Failed Money-Making Schemes
We were granted a late morning, but our flight was at 3 so it wasn't too late. I decided to try having breakfast this morning, and got out to the lobby with my carryon just in time.
We didn't have much of a day planned, but it never feels like that. Whether or not there's something interesting to talk about, the guide always talks on the bus. Today we would bid farewell to Helen, our guide throughout all of our excursions through the capital of the Shanxi province, Xian. We took the bus to one of the best museums in the country (we're always going to the biggest or the best; they have awards for everything, like baseball statistics: our next stop, Chengdu, is one of the top three Chinese tourist city destinations). It was a historical museum - two buildings spread out over a rather large, artistic grounds. We followed the signs through galleries arranged by dynasty. First, primitive villages and caveman-like tools of stone and bone. Most of the displays were pottery, progressing to weapons and eventually imperial relics or those with religious significance. For instance, one bowl was meant to instruct one on the moral significance of avoiding greediness. If the bowl was filled to a certain point, the level would remain; if the bowl was filled above that point, the entire contents would drain.
When the group I was with - Willie, Nishta, and Peter - got tired of the galleries, we sat outside in an open corridor. Peter played his egg-shaped flute-like instrument, quite poorly, while begging for "money for college". Nishta and Willie attempted to help him, by "donating" their own money, but nobody bought it.
We were looking forward to lunch, but Mrs. James requested that we stop at a local library, just to see what it looked like. It was nothing exciting, besides huge, and we spent much of our time sifting through the "foreign literature" to comment on the classics they had that nobody had ever touched. The archives ascended tens of stories into the air - this place had only been built a few years ago, and was the primary library of Xian.
We were hungry beyond reckoning by now. We took the bus back to the dinner theater, and ate lunch there - this time in the second row of tables - but there was no show to be seen. The skies opened up briefly, and a few of us wandered the streets aimlessly in the aftermath. There wasn't much to see along this high-class strip of travel agencies and fancy tourist hotels and theaters.
We boarded a strange airline that none of us had ever heard of, and sunk into deep blue seats. Our food for the hour flight was a package of dried apple chunks. I sat next to Christina; she slept most of the flight. I stole her Cosmo Girl and laughed at the stupid parts... but I mostly videotaped the scenery outside the window. We came into land low and fast, on our tiny A319, the brilliant green streets and streets and cars well-defined under blue sky close enough to touch.
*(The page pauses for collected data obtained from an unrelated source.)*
/-! ### Program load -/

/-- Writing bytes writes only the addresses they go to, each taken modulo 4096. -/
theorem untouched_writeBytes {w : Writes} {a : Nat} {bs : List Byte} (s : State)
    (h : ∀ j < bs.length, w.mem ((a + j) % 4096)) : Untouched w s (s.writeBytes a bs) := by
  induction bs generalizing s a with
  | nil => exact .refl w s
  | cons b bs ih =>
    refine (untouched_writeMem s b (h 0 (Nat.zero_lt_succ _))).trans (ih (s.writeMem a b) fun j hj => ?_)
    have hnext := h (j + 1) (Nat.succ_lt_succ hj)
    rwa [← Nat.add_assoc, Nat.add_right_comm] at hnext

/-- Bytes written below the end of memory are each read back: the later ones go to higher addresses. -/
theorem readMem_writeBytes {a : Nat} {bs : List Byte} (s : State) (hfit : a + bs.length ≤ 4096) (j : Nat)
    (hj : j < bs.length) : (s.writeBytes a bs).readMem (a + j) = bs[j] := by
  induction bs generalizing s a j with
  | nil => cases hj
  | cons b bs ih =>
    rw [List.length_cons] at hfit hj
    cases j with
    | zero =>
      have hframe : Untouched { mem := fun c => a < c } (s.writeMem a b) ((s.writeMem a b).writeBytes (a + 1) bs) :=
        untouched_writeBytes _ fun k hk => by
          rw [Nat.mod_eq_of_lt (by omega)]
          omega
      exact (hframe.mem a (by omega) (Nat.lt_irrefl a)).trans (by rw [readMem_writeMem, if_pos rfl]; rfl)
    | succ j =>
      have hlater := ih (s.writeMem a b) (a := a + 1) (by omega) j (Nat.lt_of_succ_lt_succ hj)
      rwa [Nat.add_right_comm] at hlater

/-- An image of at most 3584 bytes is written at 0x200 and up (R213). -/
theorem load_of_fits {image : List Byte} (s : State) (h : image.length ≤ 3584) :
    s.load image = .ok (s.writeBytes 0x200 image) :=
  if_pos (decide_eq_true h)

/-- Settles O22: an image of at most 3584 bytes ends below 4096, so each byte lies at its own address. -/
theorem loadCopiesImage : Obligations.LoadCopiesImage := by
  intro s image hlen
  refine ⟨_, load_of_fits s hlen, readMem_writeBytes s (by omega), untouched_writeBytes s fun j hj => ?_⟩
  have hlt : 0x200 + j < 4096 := by omega
  rw [Nat.mod_eq_of_lt hlt]
  exact ⟨Nat.le_add_right _ _, Nat.add_lt_add_left hj _⟩

/-- A load that succeeds was given an image of at most 3584 bytes (R215). -/
theorem length_le_of_load_eq_ok {s t : State} {image : List Byte} (h : s.load image = .ok t) :
    image.length ≤ 3584 := by
  by_contra hlong
  rw [load_of_oversized s (Nat.lt_of_not_le hlong)] at h
  cases h

/-- Settles O24: the load leaves `pc` at 0x200, where the image's first two bytes lie, and the latch clear. -/
theorem firstInstructionIsImageStart : Obligations.FirstInstructionIsImageStart := by
  intro s t hi lo rest h
  obtain ⟨u, hu, hread, hframe⟩ := loadCopiesImage s.hostReset _ (length_le_of_load_eq_ok h)
  obtain rfl : u = t := Except.ok.inj (hu.symm.trans h)
  have hpc : u.pc = 0x200 := hframe.pc id
  have hhi : u.readMem u.pc.toNat = hi := hpc ▸ hread 0 (Nat.zero_lt_succ _)
  have hlo : u.readMem (u.pc.toNat + 1) = lo := hpc ▸ hread 1 (Nat.succ_lt_succ (Nat.zero_lt_succ _))
  refine ⟨?_, hframe.fault id⟩
  rw [State.fetchWord, hhi, hlo]

/-! ### The reset contents -/

/-- After reset every address below 4096 reads as its reset contents (R42, R210). -/
theorem readMem_resetWith (c : Config) {a : Nat} (ha : a < 4096) : (State.resetWith c).readMem a = resetByte c a := by
  rw [← Nat.mod_eq_of_lt ha]
  exact readMem_mod _ a

/-- A glyph byte is the byte of its row in its glyph (R40). -/
theorem glyphByte_eq (c : Config) {j : Nat} (hj : j < 80) :
    glyphByte c j = (c.glyphRom[j / 5]'(by omega))[j % 5]'(by omega) := by
  have hglyph : j / 5 < 16 := by omega
  have hrow : j % 5 < 5 := by omega
  simp [glyphByte, hglyph, hrow]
The plane seemed devoid of air as we passed the threshold, then - BANG! We touched down so hard, no, smashed down. People in the back screamed. Then, as the pilot engaged reverse thrust, with the sound of thousands of horses in pain, the whole plane shook like I've never seen before. Thank you, folks, for flying on this decrepid Airbus.
We drove through the quiet expressways of Chengdu, one of the spiciest cities in China, our first stop the hotel. The first thing we saw: a giant Starbucks. There has been a Starbucks everywhere we've gone. There was even one hidden in The Forbidden City. The only other consistency has been watermelon, served in solid and liquid forms at every meal.
Our hotel was the fanciest place on the block. While we waited to check in, a world-class violinist entertained the lobby audience, and when she took a break, two amazing dancers spun around to every corner of the room. The rooms themselves featured modern furniture, high definition television (on which I looked forward to reviewing my tape thus far), and many useless amenities. After a spicy dinner, we took to the pool and massage/sauna while another group hiked to a Mao monument and a burger bar ("Dave's Oasis"). At the massage place, we needed Peter to translate what we were getting for our money. Winn was with us, and he asked about the advertised 80 dollar "full VIP in-room service". We didn't need Peter's translation when they told us that one - a prostitute. Definitely a high-class hotel.
I got a massage after swimming. It was kind of a scary experience at first (I thought Peter was going to pull a prank on me, and get the 680¥ service, leaving me helplessly lost in translation), but it was relaxing and I got back to my room just in time for check-in. Some of the other boys got massages in their room, to the dismay of their roommates who wanted to sleep. Still, the young Asian girls in short-cut skirts were an interesting spectacle for everyone, even the girls, to sit around and laugh about. I was dead, though; I fell asleep before I even had a chance to plug my appliances in to charge, while Will was downstairs getting his massage.